-------- LISTED ENTRIES --------

/-- A masked memory command traps at its first faulting call (42_memory_access R505). -/
theorem access_traps {s : State} {a : Access} {shapes : State → Bool} {body : Nat → State → Run State} {ei fi : Nat}
    {kind : FaultKind} (ht : s.typingOk = true) (hs : shapes s = true) (hb : RunsAccess s a s.vlmax body)
    (hfb : FaultsAccess s a s.vlmax body) (h1 : s.vstart ≤ ei) (h2 : ei < s.vl) (hfi : fi ≤ a.nf)
    (ha : active s a.vm (upTo s a ei) ei = true) (hf : firstFault s (calls s (before s a ei fi)) kind) :
    Traps s (runCommand shapes (elementLoop (activeElement a.vm) body) s) ei (a.call = .write)
      ⟨kind, s.addr (a.addr (upTo s a ei).vrf ei fi)⟩ (faulted s a ei fi kind) := by
  apply runCommand_traps ht hs
  have hv := State.typingOk_vl ht
  have hn : s.vl - s.vstart = (ei - s.vstart) + ((s.vl - ei - 1) + 1) := by omega
  obtain ⟨bad, e⟩ := steps_fault (m := s.vl - ei - 1) (act := activeElement a.vm) (body := body) h1
    (Nat.lt_of_lt_of_le h2 hv) hfi (fun e v k bad he => active_inside ht he a.vm v k bad) hb hfb ha hf
  exact ⟨bad, by rw [elementLoop, inside_vl, inside_vstart, hn, e]⟩

/-! ### The classes -/

theorem unitLoad_completes {s : State} {eLog nf vd rs1 : Nat} {vm : Bool} (hq : quiet s) (ht : s.typingOk = true)
    (hs : s.memoryOk eLog vd nf = true) :
    Completes s (unitLoad eLog vm nf vd rs1 s) (loop s (active s vm) (transfer s (unitAccess s .read eLog vm nf vd rs1))) :=
  access_completes (a := unitAccess s .read eLog vm nf vd rs1) hq ht hs
    (loadBody_runs rfl (fun _ h => fieldsInside_of_shape ht rfl rfl hs h) (fun _ _ _ bad _ => ⟨bad, rfl⟩))

theorem unitStore_completes {s : State} {eLog nf vs3 rs1 : Nat} {vm : Bool} (hq : quiet s) (ht : s.typingOk = true)
    (hs : s.memoryOk eLog vs3 nf = true) :
    Completes s (unitStore eLog vm nf vs3 rs1 s)
      (loop s (active s vm) (transfer s (unitAccess s .write eLog vm nf vs3 rs1))) :=
  access_completes (a := unitAccess s .write eLog vm nf vs3 rs1) hq ht hs
    (storeBody_runs rfl (fun _ h => fieldsInside_of_shape ht rfl rfl hs h) (fun _ _ _ bad _ => ⟨bad, rfl⟩))

theorem stridedLoad_completes {s : State} {eLog nf vd rs1 rs2 : Nat} {vm : Bool} (hq : quiet s) (ht : s.typingOk = true)
    (hs : s.memoryOk eLog vd nf = true) :
    Completes s (stridedLoad eLog vm nf vd rs1 rs2 s)
      (loop s (active s vm) (transfer s (stridedAccess s .read eLog vm nf vd rs1 rs2))) :=
  access_completes (a := stridedAccess s .read eLog vm nf vd rs1 rs2) hq ht hs
    (loadBody_runs rfl (fun _ h => fieldsInside_of_shape ht rfl rfl hs h) (fun _ _ _ bad _ => ⟨bad, rfl⟩))

theorem stridedStore_completes {s : State} {eLog nf vs3 rs1 rs2 : Nat} {vm : Bool} (hq : quiet s) (ht : s.typingOk = true)
    (hs : s.memoryOk eLog vs3 nf = true) :
    Completes s (stridedStore eLog vm nf vs3 rs1 rs2 s)
      (loop s (active s vm) (transfer s (stridedAccess s .write eLog vm nf vs3 rs1 rs2))) :=
  access_completes (a := stridedAccess s .write eLog vm nf vs3 rs1 rs2) hq ht hs
    (storeBody_runs rfl (fun _ h => fieldsInside_of_shape ht rfl rfl hs h) (fun _ _ _ bad _ => ⟨bad, rfl⟩))

theorem index_inside {s : State} {eLog vs2 ei : Nat} (ht : s.typingOk = true) (h : s.memoryOk eLog vs2 0 = true)
    (hei : ei < s.vlmax) : vs2 * s.cfg.vlenb + ei * (2 ^ eLog / 8) + 2 ^ eLog / 8 ≤ s.vrfSize := by
  have := State.operand_inside ht h hei (Nat.le_refl 0)
  simpa [State.elemOffset] using this

theorem indexedLoad_completes {s : State} {eLog nf vd rs1 vs2 : Nat} {vm : Bool} (hq : quiet s) (ht : s.typingOk = true)
    (hs : indexedShapes eLog vd vs2 nf s = true) :
    Completes s (indexedLoad eLog vm nf vd rs1 vs2 s)
      (loop s (active s vm) (transfer s (indexedAccess s .read eLog vm nf vd rs1 vs2))) := by
  have hs' := hs
  simp only [indexedShapes, Bool.and_eq_true] at hs
  refine access_completes (a := indexedAccess s .read eLog vm nf vd rs1 vs2) hq ht hs' (loadBody_runs rfl
    (fun _ h => fieldsInside_of_shape (e := s.sewLog) ht rfl (State.emulLog_sewLog s).symm hs.1 h)
    (fun ei v k bad hei => ?_))
  obtain ⟨b, e⟩ := vread_inside s v k bad (2 ^ eLog) vs2 ei (index_inside ht hs.2 hei)
  refine ⟨b, ?_⟩
  simp only [e, bind, Except.bind]
  rfl

theorem indexedStore_completes {s : State} {eLog nf vs3 rs1 vs2 : Nat} {vm : Bool} (hq : quiet s) (ht : s.typingOk = true)
    (hs : indexedShapes eLog vs3 vs2 nf s = true) :
    Completes s (indexedStore eLog vm nf vs3 rs1 vs2 s)
      (loop s (active s vm) (transfer s (indexedAccess s .write eLog vm nf vs3 rs1 vs2))) := by
  have hs' := hs
  simp only [indexedShapes, Bool.and_eq_true] at hs
  refine access_completes (a := indexedAccess s .write eLog vm nf vs3 rs1 vs2) hq ht hs' (storeBody_runs rfl
    (fun _ h => fieldsInside_of_shape (e := s.sewLog) ht rfl (State.emulLog_sewLog s).symm hs.1 h)
    (fun ei v k bad hei => ?_))
  obtain ⟨b, e⟩ := vread_inside s v k bad (2 ^ eLog) vs2 ei (index_inside ht hs.2 hei)
  refine ⟨b, ?_⟩
  simp only [e, bind, Except.bind]
  rfl

theorem unitLoad_traps {s : State} {eLog nf vd rs1 ei fi : Nat} {vm : Bool} {kind : FaultKind} (ht : s.typingOk = true)
    (hs : s.memoryOk eLog vd nf = true) (h1 : s.vstart ≤ ei) (h2 : ei < s.vl) (hfi : fi ≤ nf)
    (ha : active s vm (upTo s (unitAccess s .read eLog vm nf vd rs1) ei) ei = true)
    (hf : firstFault s (calls s (before s (unitAccess s .read eLog vm nf vd rs1) ei fi)) kind) :
    Traps s (unitLoad eLog vm nf vd rs1 s) ei false
      ⟨kind, s.addr ((unitAccess s .read eLog vm nf vd rs1).addr (upTo s (unitAccess s .read eLog vm nf vd rs1) ei).vrf ei fi)⟩
      (faulted s (unitAccess s .read eLog vm nf vd rs1) ei fi kind) := by
  have hin := fun ei (h : ei < s.vlmax) => fieldsInside_of_shape (a := unitAccess s .read eLog vm nf vd rs1) ht rfl rfl hs h
  exact access_traps (a := unitAccess s .read eLog vm nf vd rs1) ht hs
    (loadBody_runs rfl hin (fun _ _ _ bad _ => ⟨bad, rfl⟩)) (loadBody_faults rfl hin (fun _ _ _ bad _ => ⟨bad, rfl⟩))
    h1 h2 hfi ha hf

theorem unitStore_traps {s : State} {eLog nf vs3 rs1 ei fi : Nat} {vm : Bool} {kind : FaultKind} (ht : s.typingOk = true)
    (hs : s.memoryOk eLog vs3 nf = true) (h1 : s.vstart ≤ ei) (h2 : ei < s.vl) (hfi : fi ≤ nf)
    (ha : active s vm (upTo s (unitAccess s .write eLog vm nf vs3 rs1) ei) ei = true)
    (hf : firstFault s (calls s (before s (unitAccess s .write eLog vm nf vs3 rs1) ei fi)) kind) :
    Traps s (unitStore eLog vm nf vs3 rs1 s) ei true
      ⟨kind, s.addr ((unitAccess s .write eLog vm nf vs3 rs1).addr (upTo s (unitAccess s .write eLog vm nf vs3 rs1) ei).vrf ei fi)⟩
      (faulted s (unitAccess s .write eLog vm nf vs3 rs1) ei fi kind) := by
  have hin := fun ei (h : ei < s.vlmax) => fieldsInside_of_shape (a := unitAccess s .write eLog vm nf vs3 rs1) ht rfl rfl hs h
  exact access_traps (a := unitAccess s .write eLog vm nf vs3 rs1) ht hs
    (storeBody_runs rfl hin (fun _ _ _ bad _ => ⟨bad, rfl⟩)) (storeBody_faults rfl hin (fun _ _ _ bad _ => ⟨bad, rfl⟩))
    h1 h2 hfi ha hf

theorem stridedLoad_traps {s : State} {eLog nf vd rs1 rs2 ei fi : Nat} {vm : Bool} {kind : FaultKind} (ht : s.typingOk = true)
    (hs : s.memoryOk eLog vd nf = true) (h1 : s.vstart ≤ ei) (h2 : ei < s.vl) (hfi : fi ≤ nf)
    (ha : active s vm (upTo s (stridedAccess s .read eLog vm nf vd rs1 rs2) ei) ei = true)
    (hf : firstFault s (calls s (before s (stridedAccess s .read eLog vm nf vd rs1 rs2) ei fi)) kind) :
    Traps s (stridedLoad eLog vm nf vd rs1 rs2 s) ei false
      ⟨kind, s.addr ((stridedAccess s .read eLog vm nf vd rs1 rs2).addr (upTo s (stridedAccess s .read eLog vm nf vd rs1 rs2) ei).vrf ei fi)⟩
      (faulted s (stridedAccess s .read eLog vm nf vd rs1 rs2) ei fi kind) := by
  have hin := fun ei (h : ei < s.vlmax) => fieldsInside_of_shape (a := stridedAccess s .read eLog vm nf vd rs1 rs2) ht rfl rfl hs h
  exact access_traps (a := stridedAccess s .read eLog vm nf vd rs1 rs2) ht hs
    (loadBody_runs rfl hin (fun _ _ _ bad _ => ⟨bad, rfl⟩)) (loadBody_faults rfl hin (fun _ _ _ bad _ => ⟨bad, rfl⟩))
    h1 h2 hfi ha hf

theorem stridedStore_traps {s : State} {eLog nf vs3 rs1 rs2 ei fi : Nat} {vm : Bool} {kind : FaultKind} (ht : s.typingOk = true)
    (hs : s.memoryOk eLog vs3 nf = true) (h1 : s.vstart ≤ ei) (h2 : ei < s.vl) (hfi : fi ≤ nf)
    (ha : active s vm (upTo s (stridedAccess s .write eLog vm nf vs3 rs1 rs2) ei) ei = true)
    (hf : firstFault s (calls s (before s (stridedAccess s .write eLog vm nf vs3 rs1 rs2) ei fi)) kind) :
    Traps s (stridedStore eLog vm nf vs3 rs1 rs2 s) ei true
      ⟨kind, s.addr ((stridedAccess s .write eLog vm nf vs3 rs1 rs2).addr (upTo s (stridedAccess s .write eLog vm nf vs3 rs1 rs2) ei).vrf ei fi)⟩
      (faulted s (stridedAccess s .write eLog vm nf vs3 rs1 rs2) ei fi kind) := by
  have hin := fun ei (h : ei < s.vlmax) => fieldsInside_of_shape (a := stridedAccess s .write eLog vm nf vs3 rs1 rs2) ht rfl rfl hs h
  exact access_traps (a := stridedAccess s .write eLog vm nf vs3 rs1 rs2) ht hs
    (storeBody_runs rfl hin (fun _ _ _ bad _ => ⟨bad, rfl⟩)) (storeBody_faults rfl hin (fun _ _ _ bad _ => ⟨bad, rfl⟩))
    h1 h2 hfi ha hf

theorem indexedLoad_traps {s : State} {eLog nf vd rs1 vs2 ei fi : Nat} {vm : Bool} {kind : FaultKind} (ht : s.typingOk = true)
    (hs : indexedShapes eLog vd vs2 nf s = true) (h1 : s.vstart ≤ ei) (h2 : ei < s.vl) (hfi : fi ≤ nf)
    (ha : active s vm (upTo s (indexedAccess s .read eLog vm nf vd rs1 vs2) ei) ei = true)
    (hf : firstFault s (calls s (before s (indexedAccess s .read eLog vm nf vd rs1 vs2) ei fi)) kind) :
    Traps s (indexedLoad eLog vm nf vd rs1 vs2 s) ei false
      ⟨kind, s.addr ((indexedAccess s .read eLog vm nf vd rs1 vs2).addr (upTo s (indexedAccess s .read eLog vm nf vd rs1 vs2) ei).vrf ei fi)⟩
      (faulted s (indexedAccess s .read eLog vm nf vd rs1 vs2) ei fi kind) := by
  have hs' := hs
  simp only [indexedShapes, Bool.and_eq_true] at hs
  have hin := fun ei (h : ei < s.vlmax) => fieldsInside_of_shape (a := indexedAccess s .read eLog vm nf vd rs1 vs2)
    (e := s.sewLog) ht rfl (State.emulLog_sewLog s).symm hs.1 h
  have hb : ∀ ei (v : View) (k : Nat) (bad : Bool), ei < s.vlmax → ∃ bad',
      (fun ei s => (do
        let (idx, s) ← vread (2 ^ eLog) vs2 ei s
        loadFields s.sew vd ei s.lmulLog (indexedAddr (s.xval rs1) idx.toNat (s.sew / 8)) (nf + 1) 0 s : Run State))
          ei (inside s v k bad)
        = loadFields s.sew vd ei s.lmulLog ((indexedAccess s .read eLog vm nf vd rs1 vs2).addr v.vrf ei) (nf + 1) 0
            (inside s v k bad') := by
    intro ei v k bad hei
    obtain ⟨b, e⟩ := vread_inside s v k bad (2 ^ eLog) vs2 ei (index_inside ht hs.2 hei)
    refine ⟨b, ?_⟩
    simp only [e, bind, Except.bind]
    rfl
  exact access_traps (a := indexedAccess s .read eLog vm nf vd rs1 vs2) ht hs' (loadBody_runs rfl hin hb) (loadBody_faults rfl hin hb)
    h1 h2 hfi ha hf

theorem indexedStore_traps {s : State} {eLog nf vs3 rs1 vs2 ei fi : Nat} {vm : Bool} {kind : FaultKind} (ht : s.typingOk = true)
    (hs : indexedShapes eLog vs3 vs2 nf s = true) (h1 : s.vstart ≤ ei) (h2 : ei < s.vl) (hfi : fi ≤ nf)
    (ha : active s vm (upTo s (indexedAccess s .write eLog vm nf vs3 rs1 vs2) ei) ei = true)
    (hf : firstFault s (calls s (before s (indexedAccess s .write eLog vm nf vs3 rs1 vs2) ei fi)) kind) :
    Traps s (indexedStore eLog vm nf vs3 rs1 vs2 s) ei true
      ⟨kind, s.addr ((indexedAccess s .write eLog vm nf vs3 rs1 vs2).addr (upTo s (indexedAccess s .write eLog vm nf vs3 rs1 vs2) ei).vrf ei fi)⟩
      (faulted s (indexedAccess s .write eLog vm nf vs3 rs1 vs2) ei fi kind) := by
  have hs' := hs
  simp only [indexedShapes, Bool.and_eq_true] at hs
  have hin := fun ei (h : ei < s.vlmax) => fieldsInside_of_shape (a := indexedAccess s .write eLog vm nf vs3 rs1 vs2)
    (e := s.sewLog) ht rfl (State.emulLog_sewLog s).symm hs.1 h
  have hb : ∀ ei (v : View) (k : Nat) (bad : Bool), ei < s.vlmax → ∃ bad',
      (fun ei s => (do
        let (idx, s) ← vread (2 ^ eLog) vs2 ei s
        storeFields s.sew vs3 ei s.lmulLog (indexedAddr (s.xval rs1) idx.toNat (s.sew / 8)) (nf + 1) 0 s : Run State))
          ei (inside s v k bad)
        = storeFields s.sew vs3 ei s.lmulLog ((indexedAccess s .write eLog vm nf vs3 rs1 vs2).addr v.vrf ei) (nf + 1) 0
            (inside s v k bad') := by
    intro ei v k bad hei
    obtain ⟨b, e⟩ := vread_inside s v k bad (2 ^ eLog) vs2 ei (index_inside ht hs.2 hei)
    refine ⟨b, ?_⟩
    simp only [e, bind, Except.bind]
    rfl
  exact access_traps (a := indexedAccess s .write eLog vm nf vs3 rs1 vs2) ht hs' (storeBody_runs rfl hin hb) (storeBody_faults rfl hin hb)
    h1 h2 hfi ha hf

end Sys2Proof.Reference
end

--------

Copy out only the lines above from the one with "vd rs1) ht rfl rfl hs h" to the one with "exact access_traps (a := unitAccess s .read", inclusive, exactly as they stand.

▶ RESPONSE TO THE EXERCISE:
  have hin := fun ei (h : ei < s.vlmax) => fieldsInside_of_shape (a := unitAccess s .read eLog vm nf vd rs1) ht rfl rfl hs h
  exact access_traps (a := unitAccess s .read eLog vm nf vd rs1) ht hs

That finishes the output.